→ GOAL OF THE EXERCISE: Among the entries below, one stretch runs from the line that contains "def walkFetch : Nat := 18" through the line that contains "been unbound. -/". Repeat that stretch exactly, ends included, and only that.

BEGIN

-- ==== Sys2Proof/Machine/Format.lean ====
section
/-! DEFINITION. Number formats (spec 12): decoding, the rounding modes, encoding with overflow and saturation, conversions, and
exact arithmetic on the decoded values. A finite value is a sign, a magnitude and a power of two. -/

namespace Sys2Proof.Machine
open Sys2Proof

/-- A decoded number: NaN, an infinity, or (-1)^neg * m * 2^e. -/
inductive FVal where
  | nan
  | inf (neg : Bool)
  | fin (neg : Bool) (m : Nat) (e : Int)
  deriving DecidableEq, Repr

/-- A format: its width, precision, the exponent of its least magnitude bit, its largest finite magnitude code, and whether
it has a sign, infinities and the IEEE layout (R239, R242). -/
structure Fmt where
  width : Nat
  p : Nat
  qmin : Int
  maxCode : Nat
  nan : Nat
  inf : Bool
  sgn : Bool
  ieee : Bool
  deriving DecidableEq, Repr

/-- .f32 (Table 12-1). -/
def fmtF32 : Fmt := ⟨32, 24, -149, 0x7F7FFFFF, 0x7FC00000, true, true, true⟩
/-- .bf16. -/
def fmtBf16 : Fmt := ⟨16, 8, -133, 0x7F7F, 0x7FC0, true, true, true⟩
/-- .f16. -/
def fmtF16 : Fmt := ⟨16, 11, -24, 0x7BFF, 0x7E00, true, true, true⟩

/-- A member of a narrow family of `k` bits and precision `p` (R242, R243, Table 12-2). -/
def fmtNarrow (k p : Nat) (sgn inf : Bool) : Fmt :=
  let w := if sgn then k - p else k - p + 1
  let bias := 2 ^ (w - 1)
  let top := if sgn then 2 ^ (k - 1) - 1 else 2 ^ k - 2
  { width := k, p := p, qmin := 2 - (bias : Int) - p, maxCode := if inf then top - 1 else top
    nan := if sgn then 2 ^ (k - 1) else 2 ^ k - 1, inf := inf, sgn := sgn, ieee := false }

/-- The binary8 member of s.fmc (Table 9-8). -/
def fmtF8 (fmc : BitVec 14) : Fmt :=
  fmtNarrow 8 (Nat.min (fmc.extractLsb' 0 3).toNat 6 + 1) (fmc.getLsbD 3) (fmc.getLsbD 4)
/-- The binary4 member of s.fmc. -/
def fmtF4 (fmc : BitVec 14) : Fmt :=
  fmtNarrow 4 (Nat.min (fmc.extractLsb' 5 2).toNat 2 + 1) (fmc.getLsbD 7) (fmc.getLsbD 8)

/-- The format of a float type. -/
def fmtOf (fmc : BitVec 14) (t : Ty) : Fmt :=
  match t with
  | .bf16 => fmtBf16
  | .f16 => fmtF16
  | .f8 => fmtF8 fmc
  | .f4 => fmtF4 fmc
  | _ => fmtF32

/-- The rules that an instruction reads from s.fmc: mode, saturation, flushing (R246). -/
structure Rules where
  rnd : Nat := 0
  sat : Bool := false
  ftz : Bool := false
  deriving DecidableEq, Repr

/-- Round to nearest even, nothing else. -/
def rulesRne : Rules := {}
/-- The rules of s.fmc; stochastic rounding, where it is absent, is RNE (R247). -/
def rulesOf (fmc : BitVec 14) (stochastic : Bool) : Rules :=
  let r := (fmc.extractLsb' 9 3).toNat
  { rnd := if r = 7 || (r = 6 && !stochastic) then 0 else r, sat := fmc.getLsbD 12, ftz := fmc.getLsbD 13 }
/-- Reductions and dots round by RNE under mode 6 (R253). -/
def Rules.noDraw (r : Rules) : Rules := if r.rnd = 6 then { r with rnd := 0 } else r

/-! ## The generator (R247) -/

/-- One step of xorshift32. -/
def xorshift (x : BitVec 32) : BitVec 32 :=
  let x := x ^^^ (x <<< 13)
  let x := x ^^^ (x >>> 17)
  x ^^^ (x <<< 5)
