-- ==== Sys2Proof/Machine/Engine.lean ====
section
/-! DEFINITION. The copy engine and the stream engine: copy, fill, sbind, sunb, and the pieces their harts move (spec 19
R406–R413, spec 10 R217). -/

namespace Sys2Proof.Machine
open Sys2Proof

/-! ## What every engine command does (R406, R407) -/

/-- The counter of a .done suffix. -/
def doneOf (d : Option (BitVec 6)) : Option Nat := d.map (fun n => n.toNat)

/-- The length of a range [cursor, top). -/
def capRest (c : W128) : Nat := capTop c - capCursor c

/-- A capability operand: tagged, with the permissions asked. -/
def needCap (c : TagVal) (r w m : Bool) : Res Unit :=
  trapIf (!c.tag || (r && !capR c.v) || (w && !capW c.v) || (m && !capM c.v)) clsCapability (capCursor c.v)

/-- A cursor below base. -/
def needCursor (c : TagVal) : Res Unit := trapIf (capCursor c.v < capBase c.v) clsBounds (capCursor c.v)

/-- A command issues: a fence before it holds it, it waits for a ticket, and it is a release at its scope. -/
def State.issueEngine (s : State) (sc : Scope) : Res State := do
  s.gateSignal
  parkIf s.cc.ticketsFull s .ticket
  s.release sc

/-- A command of the current core's ends: its Fill or Poison with its signature reaches the register 1 clk later, and a
completed command with .done sends its decrement (R407). -/
def State.endCommand (s : State) (core : Nat) (ticket : Option (BitVec 16)) (done : Option Nat) (sig : Sig) (v : TagVal)
    (failed : Bool) : State :=
  let s := match ticket with
    | some t => s.deliverLater core 1 t v (if failed then some pzEngine else none) (some sig)
    | none => s
  match done, failed, (s.core core).tile? with
  | some n, false, some (lid, l) => s.post .req 0 lid core core .core (some (.compute, l)) (.decrement n sig)
  | _, _, _ => s

/-! ## An engine's accesses (R195, R214, R217, R219–R221, R407) -/

/-- What a piece of an engine command comes to. -/
inductive Piecewise (α : Type) where
  | ok (a : α)
  /-- a window limit, a bounds or a peer failure: the command ends with ENGINE -/
  | engine
  /-- a translation breach, or a damaged sector of local SRAM written, which is raised instead -/
  | fault (cls : BitVec 8) (detail : Nat)
  /-- the page of an address must be walked first (R214), or the access is held for markers (R95) -/
  | wait (va : Option Nat)

/-- The numbers under which the engines of a core miss in its TLB. -/
def walkCopyRead : Nat := 16
/-- The copy engine's writes. -/
def walkCopyWrite : Nat := 17
/-- An mrmt's fetch. -/
def walkFetch : Nat := 18
/-- A matrix command that runs. -/
def walkMatrix : Nat := 19
/-- A bound stream of a context. -/
def walkStream (ctx reg : Nat) : Nat := 20 + 4 * ctx + reg % 4
/-- A stream that has been unbound. -/
def walkClosing (ctx reg : Nat) : Nat := 40 + 4 * ctx + reg % 4
/-- An offer, by its packet's number. -/
def walkOffer (uid : Nat) : Nat := 64 + uid

/-- Sends of a core to a target are held for markers (R95). -/
def Core.heldFor (c : Core) (g : Option (Kind × Nat)) : Bool :=
  match g with
  | none => false
  | some (k, i) => c.holds.any (fun h => h.kind == k && h.idx == i)

/-- Translates the sector pieces of an access for a hart of a core. A damaged sector of the core's own SRAM fails a read, and is a memory
fault of a write (R177, R264); every other home answers for itself. -/
def State.hartTargets (s : State) (core lid walk : Nat) (store : Bool) (ps : List Piece) : Piecewise (List (Piece × Target)) :=
  ps.foldl (fun acc p =>
    match acc with
    | .ok ts =>
      match s.xlate core lid p.va store with
      | .ok t =>
        if t.own && s.damaged t.pa then (if store then .fault clsMemory t.pa else .engine)
        else if !t.own && (s.core core).heldFor t.target then .wait none
        else .ok (ts ++ [(p, t)])
      | .oob => .engine
      | .miss => if findAt walk (s.core core).hartWalks == some (p.va, true) then .fault clsTranslation p.va else .wait (some p.va)
      | .fault => .fault clsTranslation p.va
    | e => e) (.ok [])

/-- An engine waits for a page's walk: it joins the hall's queue of misses, again where the entry has gone since its walk (R214). -/
def State.waitWalk (s : State) (core walk va : Nat) : State :=
  if findAt walk (s.core core).hartWalks == some (va, false) && (s.hall (hallOf core)).misses.contains (core, walk) then s
  else
    (s.modCore core (fun c => { c with hartWalks := putAt walk (va, false) c.hartWalks })).modHall (hallOf core)
      (fun h => { h with misses := h.misses.filter (fun m => m != (core, walk)) ++ [(core, walk)] })

/-- An engine waits for no walk any more. -/
def State.endWalk (s : State) (core walk : Nat) : State :=
  if (findAt walk (s.core core).hartWalks).isNone then s
  else s.modCore core (fun c => { c with hartWalks := dropAt walk c.hartWalks })

/-- The pieces of an engine's access with where they lead, once every page is in the TLB. -/
def State.hartWants (s : State) (core lid walk : Nat) (store : Bool) (ps : List Piece) : State × Piecewise (List (Piece × Target)) :=
  match s.hartTargets core lid walk store ps with
  | .wait (some va) => (s.waitWalk core walk va, .wait (some va))
  | .wait none => (s, .wait none)
  | r => (s.endWalk core walk, r)

/-- A context number for the accesses of engines: no context's release or fence waits for them. -/
def ctxHart : Nat := 10

/-- The TLB entries that a hart's access used become the most recent. -/
def State.hartTouch (s : State) (core lid : Nat) (ts : List (Piece × Target)) : State :=
  s.modCore core (fun c => ts.foldl (fun c p => c.tlbTouch lid p.1.va) c)

/-- A hart reads: the pieces in its own SRAM at once, and a request for every other. The bytes gather in a join, whose number it gets.
`flush` says that the read is no copy's or stream's and takes sectors out of the core's L1 (R217, R220). -/
def State.startRead (s : State) (core lid : Nat) (flush : Bool) (ts : List (Piece × Target)) : Nat × State :=
  let c := s.core core
  let id := c.nextId
  let near := ts.filter (fun t => t.2.own)
  let far := ts.filter (fun t => !t.2.own)
  let s := (s.hartTouch core lid ts).modCore core (fun c =>
    { c with nextId := id + 1, joins := c.joins ++ [{ id := id, ctx := ctxHart, ticket := none, left := far.length, buf := s.localPart [] near, fmt := .hart }] })
  (id, far.foldl (fun (s : State) (p, t) =>
    (if flush then s.flushSector core t.pa else s).sendReq
      { op := .load, core := core, ctx := ctxHart, lid := lid, l := c.who.2, pa := t.pa, len := p.len, key := t.key, join := id, off := p.off
        id := id } t.target) s)

/-- One piece of a hart's store: performed at once in its own SRAM, else sent to its home. -/
def State.hartPut (s : State) (core lid group : Nat) (t : Target) (bs : List Byte) (mask : List (BitVec 2)) : State :=
  if t.own then s.storeHome t.pa bs mask none
  else
    let s := s.flushSector core t.pa
    let id := (s.core core).nextId
    let r : Req := { op := .store, core := core, ctx := ctxHart, lid := lid, l := (s.core core).who.2, pa := t.pa, len := bs.length, data := bs
                     mask := mask, key := t.key, id := id }
    (s.modCore core (fun c => { c with nextId := id + 1, outs := c.outs ++ [{ outOf r t.device with hart := some group }] })).sendReq r t.target

/-- A hart's store: its pieces go out, and the lines enter its signature. -/
def State.startWrite (s : State) (core lid group : Nat) (ts : List (Piece × Target)) (bs : List Byte) (mask : List (BitVec 2)) (sig : Sig) :
    State × Sig :=
  ts.foldl (fun (s, g) (p, t) =>
    (s.hartPut core lid group t ((bs.drop p.off).take p.len) ((mask.drop p.off).take p.len), sigEnter g (t.pa / 128))) (s.hartTouch core lid ts, sig)

/-- A number for a group of a core's stores. -/
def State.newGroup (s : State) (core : Nat) : Nat × State :=
  ((s.core core).nextId, s.modCore core (fun c => { c with nextId := c.nextId + 1 }))

/-- Every store of a group has been acknowledged. -/
def Core.acked (c : Core) (group : Nat) : Bool := !c.outs.any (fun o => o.hart == some group)

/-- The join that an engine waits for. -/
def Core.join? (c : Core) (id : Nat) : Option Join := c.joins.find? (fun j => j.id == id)

/-- A join that its engine has taken or given up; what still comes for it is discarded. -/
def Core.dropJoin (c : Core) (id : Nat) : Core := { c with joins := c.joins.filter (fun j => j.id != id) }

/-- The LID and L of the tile whose engine runs. -/
def Core.engineTile (c : Core) : Nat × Nat := c.tile?.getD (0, 0)

/-- The asynchronous fault of an engine command's piece (R407). -/
def State.hartFault (s : State) (core : Nat) (cls : BitVec 8) (detail : Nat) : State :=
  let (lid, l) := (s.core core).engineTile
  s.faultAsync lid cls l core (BitVec.ofNat 64 detail)
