/-- An interest for a name has reached a router and has not been taken: data that meets it there comes after it (R166). -/
def State.interestDue (s : State) (place lid : Nat) (n : W64) : Bool :=
  s.net.any (fun q => q.pos == place && q.lid == lid && q.ready ≤ s.clk && (match q.body with
    | .interest i => i.name == n && i.type != .sealI && (if q.pos = q.dest then s.atRendezvous q else !q.seen)
    | _ => false))

/-- The order of the ports: local, twin, north, south, east, west (Table 8-8). -/
def portRank (face : Nat) : Nat := if face = 5 then 0 else if face = 4 then 1 else face + 2

/-- No other offer of the name has reached the rendezvous earlier, or in the same clk on an earlier port (Table 8-8). -/
def State.offerFirst (s : State) (p : Packet) (t : Train) : Bool :=
  !s.net.any (fun q => q.dest == p.dest && q.lid == p.lid && s.atRendezvous q
    && (match q.body with | .train u => !u.back && u.source.isNone && u.name == t.name | _ => false)
    && (q.ready < p.ready || q.ready == p.ready && portRank q.face < portRank p.face))

/-- INTEREST_AT_RENDEZVOUS (Table 8-5). -/
def execInterestAtRendezvous (k : Nat) (s : State) : Host.Outcome State Fault Refusal :=
  match s.net[k]? with
  | none => happens s
  | some p =>
    match p.body with
    | .interest i =>
      if !s.atRendezvous p || i.type == .sealI then happens s
      else
        let place := p.dest
        let c := s.core place
        let e := p.expiry i.left s.clk
        let t := s.dropPacket k
        let x := c.livePit p.lid i.name s.clk
        if e ≤ s.clk then happens t
        else if i.type == .renew then
          match x with
          | some x => happens (t.modCore place (fun c => c.putPit s.clk { x with expiry := Nat.max x.expiry e }))
          | none => happens t
        else
          match c.dirOf p.lid i.name with
          | some d =>
            if d.holds s.clk then
              happens (t.answerInterest place p i { name := i.name, code := .data, back := true, sleft := d.expiry - s.clk
                                                    data := s.blockBytes place d.block d.len })
            else happens (t.answerInterest place p i (bareTrain i.name .expired))
          | none =>
            if c.isSealed p.lid i.name then happens (t.answerInterest place p i (bareTrain i.name .never))
            else
              match x with
              | some x =>
                let y := { x with expiry := Nat.max x.expiry e }
                if i.byp then
                  if 4 ≤ x.rets.length then happens (t.answerInterest place p i (bareTrain i.name .retry))
                  else happens (t.modCore place (fun c => c.putPit s.clk { y with rets := x.rets ++ [i.ret] }))
                else happens (t.modCore place (fun c => c.putPit s.clk { y with faces := if x.faces.contains p.face then x.faces else x.faces ++ [p.face] }))
              | none =>
                if c.pitCount s.clk < 32 then
                  happens (t.modCore place (fun c => c.putPit s.clk { name := i.name, lid := p.lid, expiry := e
                                                                      faces := if i.byp then [] else [p.face], rets := if i.byp then [i.ret] else [] }))
                else happens (t.answerInterest place p i (bareTrain i.name .retry))
    | _ => happens s

/-! ## Offers (R160) -/

/-- A passing DATA train may be copied into a free block of a routing host (R164): the choice is a free value. A copy of an offer waits
for the offer's fate (R147). DESIGN CHOICE (assumption log 101): the copy's SLEFT counts from the clk of copying. -/
def State.mayCache (s : State) (place lid : Nat) (t : Train) : State :=
  match (s.core place).role, t.code, s.freeBlock place with
  | .host l .routing _, .data, some b =>
    if l ≠ lid || t.sleft = 0 || t.barred || (s.core place).cache.any (fun d => d.lid == lid && d.name == t.name && s.clk < d.expiry) then s
    else
      let (d, s) := s.draw
      if d.getLsbD 0 then
        (s.storeHome (sramPa place (b * 0x1000)) t.data [] none).modCore place (fun c =>
          let c := c.freshCache s.clk
          { c with cache := c.cache ++ [{ lid := lid, name := t.name, expiry := s.clk + t.sleft, block := b, len := t.data.length
                                          used := s.clk, offer := t.offer }] })
      else s
  | _, _, _ => s

/-- An earlier store of an offer's core to its payload has not been acknowledged, or has not landed (R234, R422, R426): a context's, or one
that the core's L1 wrote back. Of a store issued in the clk of the offer or earlier, as of every context's, see assumption log 91. -/
def Core.payloadHeld (c : Core) (born bound : Nat) (ts : List (Piece × Target)) : Bool :=
  let hit (pa n : Nat) : Bool := ts.any (fun (q, g) => overlaps g.pa q.len pa n)
  c.outs.any (fun o => o.ctx != ctxHart && (o.ctx == ctxAny || o.id < bound) && o.stores && hit o.pa o.len)
    || c.shadows.any (fun h => h.ready ≤ born + 6 && (match h.store with | some (pa, bs, _) => hit pa bs.length | none => false))

/-- The core's L1 holds a dirty sector that pieces touch. -/
def Core.dirtyUnder (c : Core) (ts : List (Piece × Target)) : Bool :=
  ts.any (fun (_, g) => match c.line? (g.pa / 128) with
    | some l => l.dirty.extractLsb' (128 * (g.pa / 64 % 2)) 128 != 0
    | none => false)

/-- The dirty sectors that pieces touch leave a core's L1. -/
def State.flushPieces (s : State) (core : Nat) (ts : List (Piece × Target)) : State :=
  ts.foldl (fun s q => if (s.core core).dirtyUnder [q] then s.flushSector core q.2.pa else s) s

/-- The host to which a core sends named traffic for a target: as the core sees it, and by the map of the moment where a stale entry names
none (R152, assumption log 90). -/
def State.namedHost (s : State) (core lid : Nat) (g : Kind × Nat) : Nat :=
  match s.hostSeen core lid g.1 g.2 with
  | some q => q
  | none => ((s.launch lid).hostOf g.1 g.2).getD core

/-- An offer's train injected: the table and the role map are looked up now (R148). -/
def State.injectTrain (s : State) (k : Nat) (p : Packet) (t : Train) : State :=
  let g := (s.launch p.lid).rendezvous (nameTensor t.name)
  let dest := s.namedHost p.src p.lid g
  (s.dropPacket k).send { p with inner := false, dest := dest, final := dest, target := some g, born := s.clk
                                 ready := s.clk + s.delay p.src 4, body := .train { t with source := none, join := none } }

/-- An offer whose payload cannot be read: its register is poisoned and nothing is sent (R422). -/
def State.failOffer (s : State) (k : Nat) (p : Packet) (t : Train) : State :=
  match t.ticket with
  | some x => (s.dropPacket k).poison p.src x pzEngine
  | none => s.dropPacket k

END

→ TASK RESPONSE:
def walkFetch : Nat := 18
/-- A matrix command that runs. -/
def walkMatrix : Nat := 19
/-- A bound stream of a context. -/
def walkStream (ctx reg : Nat) : Nat := 20 + 4 * ctx + reg % 4
/-- A stream that has been unbound. -/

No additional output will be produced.